*ASSIGNMENT*. Using the entries below, write out the line with "def execLearningBinEnd (meanTemp", the line with "let s0 := if", and every line in between, exactly as each is written.

-- SUPPLIED MATERIAL follows --

/-- Whether the conditions of R82 and R454 hold now: Locked or slaved, the active reference undisputed, no pull or slew, the OCXO trusted,
learning not frozen and the Scrivener not restarting. -/
def State.binCond (s : State) : Bool :=
  let slaved := decide (s.pair.role = .partner) && !s.chordTime.isEmpty
  (decide (s.dpll.state = .locked) || slaved) && s.dpll.trusted && !s.dpll.pull && !s.dpll.fslew &&
    !s.dpll.frozen && !s.scriv.restarting &&
    (match s.dpll.active with
     | some n => !((pairsOf n).any (fun k => (s.dpll.disp.get {} k).marked))
     | none => true)

/-- Whether a learning bin counts (R82): the conditions hold at its end, and none failed since its start, nor did the active reference
change. -/
def State.binCounts (s : State) : Bool := s.dpll.binClean && s.binCond

/-- The frequency offset in ppb of a sum of FCW over a count of ticks (R59). -/
def ppbOf (sum : Int) (n : Nat) : Rat := (sum : Rat) * 1000000000 / ((n : Nat) : Rat) / (72057594037927936 : Rat)

/-- R82, R83: the end of a 60 s learning bin with the mean temperature of its sensor; the mean FCW is that of the block over the bin. A bin that counts
joins the window and the model is fitted. The HT of a sample is the end of its bin, so AGE_EPOCH is the end of the first: the manual does not say which
instant of the bin counts (DESIGN CHOICE, log 94). -/
def execLearningBinEnd (meanTemp : Rat) (s : State) : Out :=
  if !s.isHub || decide (s.dpll.binN < 60000000000) then .next s
  else
    let s0 := if s.dpll.cfg.tempExternal then s else { s with dpll := { s.dpll with tempDie := meanTemp } }
    let next := fun (s : State) => { s with dpll := { s.dpll with binFcw := 0, binN := 0, binClean := s.binCond } }
    if s0.binCounts then
      let first := decide (s0.dpll.model = {}) && !s0.dpll.modelLoaded
      let s1 := if first then { s0 with dpll := { s0.dpll with model := { s0.dpll.model with ageEpoch := s.htNs } } } else s0
      let b : Bin := { t := meanTemp, y := ppbOf s.dpll.binFcw s.dpll.binN, at_ := s.htNs }
      .next (next ({ s1 with dpll := { s1.dpll with bins := s1.binsNow (s1.dpll.bins ++ [b]) } }.fitModel).refreshModel)
    else .next (next { s0 with dpll := { s0.dpll with bins := s0.binsNow s0.dpll.bins } }.refreshModel)

/-- R84: the model is written to flash while it is usable. Flash writes wait while the Scrivener restarts (R454). -/
def execModelFlashWrite (s : State) : Out :=
  if s.isHub && s.dpll.usable && !s.scriv.restarting then
    .next { s with flash := { s.flash with model := some s.dpll.model, modelAt := s.htNs } }
  else .next s

/-- R87: the time in holdover exceeds the holdover limit: Holdover becomes Lost. -/
def execHoldoverLimitExpiry (s : State) : Out :=
  match s.dpll.holdEntry with
  | some t =>
    if s.isHub && decide (s.dpll.state = .holdover) && !s.openLoop && decide (t + s.dpll.cfg.holdLimitS * 1000000000 < s.htNs) then
      .next (s.enter .lost)
    else .next s
  | none => .next s

/-- R87: |T − T0| exceeds the temperature excursion limit: Holdover becomes Lost. -/
def execTemperatureExcursion (temp : Rat) (s : State) : Out :=
  let s1 := if s.dpll.cfg.tempExternal then s else { s with dpll := { s.dpll with tempDie := temp } }
  if s.isHub then
    if s.dpll.state = .holdover ∧ s.openLoop = false ∧ (s.dpll.cfg.tempExcC : Rat) < rabs (s1.tempC - s.dpll.model.t0) then .next (s1.enter .lost) else .next s1
  else .next s

/-- R95: no CMD_DPLL_FCW within the open-loop timeout: OPEN_TIMEOUT, then Holdover or Free-run, in mode 4 still. Either is entered anew, whatever word
was last written. -/
def execOpenLoopTimeout (s : State) : Out :=
  if s.isHub && s.dpll.mode == 4 && !s.dpll.openExpired && decide (s.dpll.openAt + s.dpll.cfg.openTmoS * 1000000000 ≤ s.htNs) then
    .next ((({ s with dpll := { s.dpll with openExpired := true } }.hist 17)).enterNow (if s.dpll.usable then .holdover else .freeRun))
  else .next s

-- SUPPLIED MATERIAL concluded --

*YOUR RESPONSE*.
def execLearningBinEnd (meanTemp : Rat) (s : State) : Out :=
  if !s.isHub || decide (s.dpll.binN < 60000000000) then .next s
  else
    let s0 := if s.dpll.cfg.tempExternal then s else { s with dpll := { s.dpll with tempDie := meanTemp } }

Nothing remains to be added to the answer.